I opened a door to practising yoga a year ago
and that made me realise
that I am okay with just a door frame-
A 'dehleej', a 'chaukhat'
Where my feelings can park for a bit
And enter only if I give them permission.

I am alive and I can't deny that visitors like
love and pain, laughter and guilt, anger and joy
will stop by every day
But who I let in
and who I ask to leave
IS
Entirely up to ME.

------------------------------------------------------------------------------------------------------------



All this talk of doors reminded me of a trip I had taken to Shekhawati in Rajasthan.  This was in February of 2013 and I wasn't blogging then.
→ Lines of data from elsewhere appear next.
-- ==== Sys2Proof/Machine/Lanes.lean ====
section
/-! DEFINITION. The VE's scalar, mask, lane-wise and reduction instructions (07 Table 4, R138, R141, R153, R155).
Readings of the spec: log entry 55. -/

namespace Sys2Proof.Machine

/-! ### Control and scalars -/

/-- NOP. -/
def execNop (b : Nat) (s : State) : Host.Outcome State Fault Refusal :=
  onWf (.nop b) s (veIssue b 0x00 (regOp b fun _ x => some x))

/-- HALT: the VE waits for the control processor to start a program. -/
def execHalt (b : Nat) (s : State) : Host.Outcome State Fault Refusal :=
  onWf (.halt b) s (veIssue b 0x01 (regOp b fun _ x => some { x with running := false }))

/-- SBNZ: pc ← pc + IMM when sA ≠ 0; the issue itself adds one. -/
def branchNz (w : W64) (x : Ve) : Option Ve :=
  if !scalars [iA w] then none
  else if sr x (iA w) = 0 then some x
  else some { x with pc := x.pc + BitVec.ofNat 15 (iImm w) - 1 }

def execSbnz (b : Nat) (s : State) : Host.Outcome State Fault Refusal :=
  onWf (.sbnz b) s (veIssue b 0x02 (regOp b branchNz))

/-- A scalar result in sD, its operands named. -/
def scalarOp (b : Nat) (names : W64 → List Nat) (f : W64 → Ve → W32) : W64 → State → Except State (Option State) :=
  regOp b fun w x => if scalars (iD w :: names w) then some (setSr x (iD w) (f w x)) else none

def execSli (b : Nat) (s : State) : Host.Outcome State Fault Refusal :=
  onWf (.sli b) s (veIssue b 0x03 (scalarOp b (fun _ => []) fun w _ => iImmW w))

def execSadd (b : Nat) (s : State) : Host.Outcome State Fault Refusal :=
  onWf (.sadd b) s (veIssue b 0x04 (scalarOp b (fun w => [iA w, iB w]) fun w x => sr x (iA w) + sr x (iB w) + iImmW w))

def execSmul (b : Nat) (s : State) : Host.Outcome State Fault Refusal :=
  onWf (.smul b) s (veIssue b 0x05 (scalarOp b (fun w => [iA w, iB w]) fun w x => sr x (iA w) * sr x (iB w)))

def execVext (b : Nat) (s : State) : Host.Outcome State Fault Refusal :=
  onWf (.vext b) s (veIssue b 0x08 (scalarOp b (fun _ => []) fun w x => lane64 (vr x (iA w)) (nfld (iImm w) 0 6)))

/-! ### Lane-wise -/

/-- A lane-wise result of vA, vB and vC. -/
def laneOp (b : Nat) (f : W32 → W32 → W32 → W32) : W64 → State → Except State (Option State) :=
  vecOp b fun w x => masked x w fun i => f (lane64 (vr x (iA w)) i) (lane64 (vr x (iB w)) i) (lane64 (vr x (iC w)) i)

def execVbcast (b : Nat) (s : State) : Host.Outcome State Fault Refusal :=
  onWf (.vbcast b) s (veIssue b 0x09 (regOp b fun w x =>
    if scalars [iA w] then some (setVr x (iD w) (masked x w fun _ => sr x (iA w))) else none))

def execViota (b : Nat) (s : State) : Host.Outcome State Fault Refusal :=
  onWf (.viota b) s (veIssue b 0x0a (vecOp b fun w x => masked x w fun i => BitVec.ofNat 32 i))

def execVadd (b : Nat) (s : State) : Host.Outcome State Fault Refusal :=
  onWf (.vadd b) s (veIssue b 0x10 (laneOp b fun a c _ => fadd a c))

def execVsub (b : Nat) (s : State) : Host.Outcome State Fault Refusal :=
  onWf (.vsub b) s (veIssue b 0x11 (laneOp b fun a c _ => fsub a c))

def execVmul (b : Nat) (s : State) : Host.Outcome State Fault Refusal :=
  onWf (.vmul b) s (veIssue b 0x12 (laneOp b fun a c _ => fmul a c))

def execVfma (b : Nat) (s : State) : Host.Outcome State Fault Refusal :=
  onWf (.vfma b) s (veIssue b 0x13 (laneOp b ffma))

def execVmax (b : Nat) (s : State) : Host.Outcome State Fault Refusal :=
  onWf (.vmax b) s (veIssue b 0x14 (laneOp b fun a c _ => fmax a c))

def execVmin (b : Nat) (s : State) : Host.Outcome State Fault Refusal :=
  onWf (.vmin b) s (veIssue b 0x15 (laneOp b fun a c _ => fmin a c))

def execVabs (b : Nat) (s : State) : Host.Outcome State Fault Refusal :=
  onWf (.vabs b) s (veIssue b 0x16 (laneOp b fun a _ _ => fabs a))

def execVneg (b : Nat) (s : State) : Host.Outcome State Fault Refusal :=
  onWf (.vneg b) s (veIssue b 0x17 (laneOp b fun a _ _ => fneg a))

/-- The relations of VCMP: 0 eq, 1 lt, 2 le, 3 ne, 4 unordered. -/
def relHolds (rel : Nat) (a c : W32) : Bool :=
  match numCmp (num32 a) (num32 c) with
  | none => decide (rel = 3 ∨ rel = 4)
  | some k =>
    if rel = 0 then decide (k = 0) else if rel = 1 then decide (k < 0) else if rel = 2 then decide (k ≤ 0)
    else if rel = 3 then decide (k ≠ 0) else false

/-- A mask from its bits. -/
def maskOf (f : Nat → Bool) : BitVec 64 :=
  (List.range 64).foldl (fun m i => if f i then m ||| (1#64 <<< i) else m) 0

def compare (w : W64) (x : Ve) : Option Ve :=
  let rel := nfld (iImm w) 0 3
  let old := mr x (iD w)
  if !masks [iD w] || decide (4 < rel) then none
  else
    some (setMr x (iD w) (maskOf fun i =>
      if activeLane x w i then relHolds rel (lane64 (vr x (iA w)) i) (lane64 (vr x (iB w)) i)
      else if iZ w then false else old.getLsbD i))

def execVcmp (b : Nat) (s : State) : Host.Outcome State Fault Refusal :=
  onWf (.vcmp b) s (veIssue b 0x18 (regOp b compare))

def execVsel (b : Nat) (s : State) : Host.Outcome State Fault Refusal :=
  onWf (.vsel b) s (veIssue b 0x19 (vecOp b fun w x => masked x w fun i =>
    if (mr x (nfld (iImm w) 0 3)).getLsbD i then lane64 (vr x (iA w)) i else lane64 (vr x (iB w)) i))

def execViadd (b : Nat) (s : State) : Host.Outcome State Fault Refusal :=
  onWf (.viadd b) s (veIssue b 0x1a (laneOp b fun a c _ => a + c))

/-- The operations of VLOG and MOP: 0 and, 1 or, 2 xor, 3 and-not. -/
def logOp (op : Nat) (a c : BitVec n) : BitVec n :=
  if op = 0 then a &&& c else if op = 1 then a ||| c else if op = 2 then a ^^^ c else a &&& ~~~c

def execVlog (b : Nat) (s : State) : Host.Outcome State Fault Refusal :=
  onWf (.vlog b) s (veIssue b 0x1b (vecOp b fun w x => masked x w fun i =>
    logOp (nfld (iImm w) 0 2) (lane64 (vr x (iA w)) i) (lane64 (vr x (iB w)) i)))

/-- Logical shift by a signed distance: left when positive. -/
def shiftBy (d : Int) (a : W32) : W32 := if 0 ≤ d then a <<< d.toNat else a >>> (-d).toNat

def execVshf (b : Nat) (s : State) : Host.Outcome State Fault Refusal :=
  onWf (.vshf b) s (veIssue b 0x1c (vecOp b fun w x => masked x w fun i =>
    shiftBy (sgn 6 (nfld (iImm w) 0 6)) (lane64 (vr x (iA w)) i)))

/-- FP32 to int32, or back: nearest even, saturating, NaN to 0. -/
def convInt (back : Bool) (a : W32) : W32 :=
  if back then rne (numInt a.toInt) else BitVec.ofInt 32 (toInt 0 0 (-2147483648) 2147483647 0 (num32 a))

def execVcvti (b : Nat) (s : State) : Host.Outcome State Fault Refusal :=
  onWf (.vcvti b) s (veIssue b 0x1d (vecOp b fun w x => masked x w fun i =>
    convInt (decide (nfld (iImm w) 0 1 = 1)) (lane64 (vr x (iA w)) i)))

/-! ### Masks -/

def execMtail (b : Nat) (s : State) : Host.Outcome State Fault Refusal :=
  onWf (.mtail b) s (veIssue b 0x20 (regOp b fun w x =>
    if masks [iD w] && scalars [iA w] then
      some (setMr x (iD w) (maskOf fun i => decide (i < (sr x (iA w) + iImmW w).toNat)))
    else none))

def execMop (b : Nat) (s : State) : Host.Outcome State Fault Refusal :=
  onWf (.mop b) s (veIssue b 0x21 (regOp b fun w x =>
    if masks [iD w, iA w, iB w] then
      some (setMr x (iD w) (logOp (nfld (iImm w) 0 2) (mr x (iA w)) (mr x (iB w))))
    else none))

def execMset (b : Nat) (s : State) : Host.Outcome State Fault Refusal :=
  onWf (.mset b) s (veIssue b 0x22 (regOp b fun w x =>
    if masks [iD w] && scalars [iA w, iB w] then
      some (setMr x (iD w) ((sr x (iB w)).append (sr x (iA w))))
    else none))

/-! ### Functions and reductions -/

def execVfn (b : Nat) (s : State) : Host.Outcome State Fault Refusal :=
  onWf (.vfn b) s (veIssue b 0x28 (regOp b fun w x =>
    let i := nfld (iImm w) 0 4
    if 13 < i then none else some (setVr x (iD w) (masked x w fun l => veFunc i (lane64 (vr x (iA w)) l)))))

/-- One level of the pairwise sum: a lane without a value contributes nothing. -/
def pairSum : List (Option W32) → List (Option W32)
  | a :: c :: r =>
    (match a, c with
      | some a, some c => some (fadd a c)
      | some a, none => some a
      | none, c => c) :: pairSum r
  | r => r

/-- Sum of the active lanes as a pairwise tree of six levels. -/
def treeSum (x : Ve) (w : W64) : W32 :=
  let ls := (List.range 64).map fun i => if activeLane x w i then some (lane64 (vr x (iA w)) i) else none
  match pairSum (pairSum (pairSum (pairSum (pairSum (pairSum ls))))) with
  | some a :: _ => rne (num32 a)
  | _ => 0

def execVrsum (b : Nat) (s : State) : Host.Outcome State Fault Refusal :=
  onWf (.vrsum b) s (veIssue b 0x30 (vecOp b fun w x => masked x w fun _ => treeSum x w))

/-- Active lanes that are not NaN. -/
def numLanes (x : Ve) (w : W64) : List Nat :=
  (activeLanes x w).filter fun i => !isNan (lane64 (vr x (iA w)) i)

/-- Maximum of the active lanes that are not NaN; NaN when none. -/
def laneMax (x : Ve) (w : W64) : W32 :=
  match (numLanes x w).map fun i => lane64 (vr x (iA w)) i with
  | [] => rne .nan
  | a :: r => r.foldl fmax a

def execVrmax (b : Nat) (s : State) : Host.Outcome State Fault Refusal :=
  onWf (.vrmax b) s (veIssue b 0x31 (vecOp b fun w x => masked x w fun _ => laneMax x w))

/-- Lowest index of an active lane that equals the maximum. -/
def laneArgMax (x : Ve) (w : W64) : W32 :=
  let top := laneMax x w
  match (numLanes x w).find? fun i => relHolds 0 (lane64 (vr x (iA w)) i) top with
  | none => 0xffffffff#32
  | some i => BitVec.ofNat 32 i

def execVrargmax (b : Nat) (s : State) : Host.Outcome State Fault Refusal :=
  onWf (.vrargmax b) s (veIssue b 0x32 (vecOp b fun w x => masked x w fun _ => laneArgMax x w))

/-- Inclusive prefix sums in lane order, by lane; an inactive lane contributes nothing. -/
def prefixSums (x : Ve) (w : W64) : List (Nat × W32) :=
  ((activeLanes x w).foldl (fun (acc : List (Nat × W32)) i =>
    let a := lane64 (vr x (iA w)) i
    match acc with
    | [] => [(i, rne (num32 a))]
    | (_, t) :: _ => (i, fadd t a) :: acc) [])

def execVscan (b : Nat) (s : State) : Host.Outcome State Fault Refusal :=
  onWf (.vscan b) s (veIssue b 0x33 (vecOp b fun w x =>
    let ps := prefixSums x w
    masked x w fun i => (ps.lookup i).getD 0))

def execVperm (b : Nat) (s : State) : Host.Outcome State Fault Refusal :=
  onWf (.vperm b) s (veIssue b 0x34 (vecOp b fun w x => masked x w fun i =>
    lane64 (vr x (iA w)) ((lane64 (vr x (iB w)) i).toNat % 64)))

/-! ### Generators, conversions (R141, R155) -/

/-- The generators with those of active lanes stepped. -/
def stepGens (x : Ve) (w : W64) : VReg :=
  vecOf fun i => if activeLane x w i then genStep (lane64 x.gens i) else lane64 x.gens i

/-- VRAND: s[31:8] x 2^-24 of the stepped state. -/
def rand (w : W64) (x : Ve) : Ve :=
  let g := stepGens x w
  setVr { x with gens := g } (iD w) (masked x w fun i => rne (.fin false ((lane64 g i).toNat / 256) (-24)))

def execVrand (b : Nat) (s : State) : Host.Outcome State Fault Refusal :=
  onWf (.vrand b) s (veIssue b 0x5a (regOp b fun w x => some (rand w x)))

/-- VEPOCH (R155, R145): EPV advances, the lane generators are loaded from the partition's seed, the port forgets its
marked queues. -/
def nextEpv (seed : W64) (b : Nat) (x : Ve) : Ve :=
  let e := x.epv + 1
  { x with epv := e, gens := laneGens (seed.extractLsb' 0 32) b e.toNat, marked := [] }

def execVepoch (b : Nat) (s : State) : Host.Outcome State Fault Refusal :=
  onWf (.vepoch b) s (veIssue b 0x4e fun _ s =>
    .ok (some (modVe s b (nextEpv ((partOfBlock s b).elim 0 fun p => (part s p).seed) b))))

/-- Packed code `j` of a vector, `n` bits each. -/
def codeAt (v : VReg) (n j : Nat) : Nat := nfld (lane64 v (n * j / 32)).toNat (n * j % 32) n

/-- The vector whose lanes hold packed codes from lane 0 on. -/
def packed (n : Nat) (cs : List Nat) : Nat → W32 :=
  fun i => BitVec.ofNat 32 (packCodes n ((cs.drop (32 / n * i)).take (32 / n)))

/-- The code that an element keeps or takes: converted when its lane is active, else kept, or +0 when Z = 1. -/
def elemCode (x : Ve) (w : W64) (n j : Nat) (new : Nat) : Nat :=
  if activeLane x w j then new else if iZ w then 0 else codeAt (vr x (iD w)) n j

/-- VCVT: IMM[4:0] format, IMM[5] direction, IMM[6] rounding. The packed formats 0x10 to 0x12, which have no conversion rule
and which R141 does not list, are taken as reserved values like those it lists (log entry 55, DESIGN CHOICE). -/
def convert (w : W64) (x : Ve) : Option Ve :=
  let code := nfld (iImm w) 0 5
  let back := nfld (iImm w) 5 1
  let mode := nfld (iImm w) 6 1
  let n := codeBits code
  if code ∉ [0x00, 0x01, 0x09, 0x0a, 0x0b, 0x0c] then none
  else
    let g := if mode = 1 then stepGens x w else x.gens
    let v := vr x (iA w)
    let r : VReg :=
      if back = 1 then masked x w fun i => rne (operandNum code (codeAt v n i))
      else
        let nan (i : Nat) : Int := sgn 8 ((Config.veFn 16 (lane64 v i)).toNat % 256)
        vecOf (packed n ((List.range 64).map fun i =>
          elemCode x w n i (convTo code mode (genDraw (lane64 g i)) (nan i) (num32 (lane64 v i)))))
    some (setVr { x with gens := g } (iD w) r)

def execVcvt (b : Nat) (s : State) : Host.Outcome State Fault Refusal :=
  onWf (.vcvt b) s (veIssue b 0x38 (regOp b convert))

/-- VMXQ: lanes 0 to 31 and 32 to 63 as two Microscaling blocks; scales in bytes 0 and 1 of lane 16. -/
def quantise (w : W64) (x : Ve) : Option Ve :=
  let code := nfld (iImm w) 0 5
  let mode := nfld (iImm w) 6 1
  let n := codeBits code
  if code < 2 ∨ 8 < code then none
  else
    let g := if mode = 1 then stepGens x w else x.gens
    let v := vr x (iA w)
    let scale (blk : Nat) : Nat :=
      mxScale code (((List.range 32).filter fun i => activeLane x w (32 * blk + i)).map fun i =>
        num32 (lane64 v (32 * blk + i)))
    let sc := [scale 0, scale 1]
    let codes := packed n ((List.range 64).map fun i =>
      elemCode x w n i (mxElem code (sc.getD (i / 32) 0) mode (genDraw (lane64 g i)) (num32 (lane64 v i))))
    some (setVr { x with gens := g } (iD w) (vecOf fun i =>
      if i = 16 then BitVec.ofNat 32 (sc.getD 0 0 + 256 * sc.getD 1 0) else if i < 16 then codes i else 0))

def execVmxq (b : Nat) (s : State) : Host.Outcome State Fault Refusal :=
  onWf (.vmxq b) s (veIssue b 0x39 (regOp b quantise))

end Sys2Proof.Machine
end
The trip was organised by a dear friend from college, Aparna Acharya (who deserves a post dedicated entirely to her for what she does for a living). Yes, she opens a lot of doors to let people see the beauty of India.

I won't be writing any captions for the following pictures. I would like for you to just soak in this beauty the way I did while wandering the streets of Shekhawati- the land of frescoes, doors and windows, arches and domes and warm and  inquisitive people.

And if you like what you see and would like to go, you can visit www.vistasindia.com and start planning:)
































Aparna had arranged for us to stay at Roop Niwas Kothi in Nawalgarh... the perfect place to come back to and relax after a day out in the biggest art gallery (I've ever seen) that is this town.
 http://www.roopniwaskothi.com/

I can't resist posting the following picture of our loo...


There was even a nook for my book...


The view from our room door...



So this journey comes to an end. 
It started almost three hours ago when I decided to just do it. 
I think it's time to take a break and relax. Have a wonderful day everyone and do share your doors -
memorable, ordinary, extra-ordinary, tangible or otherwise with me.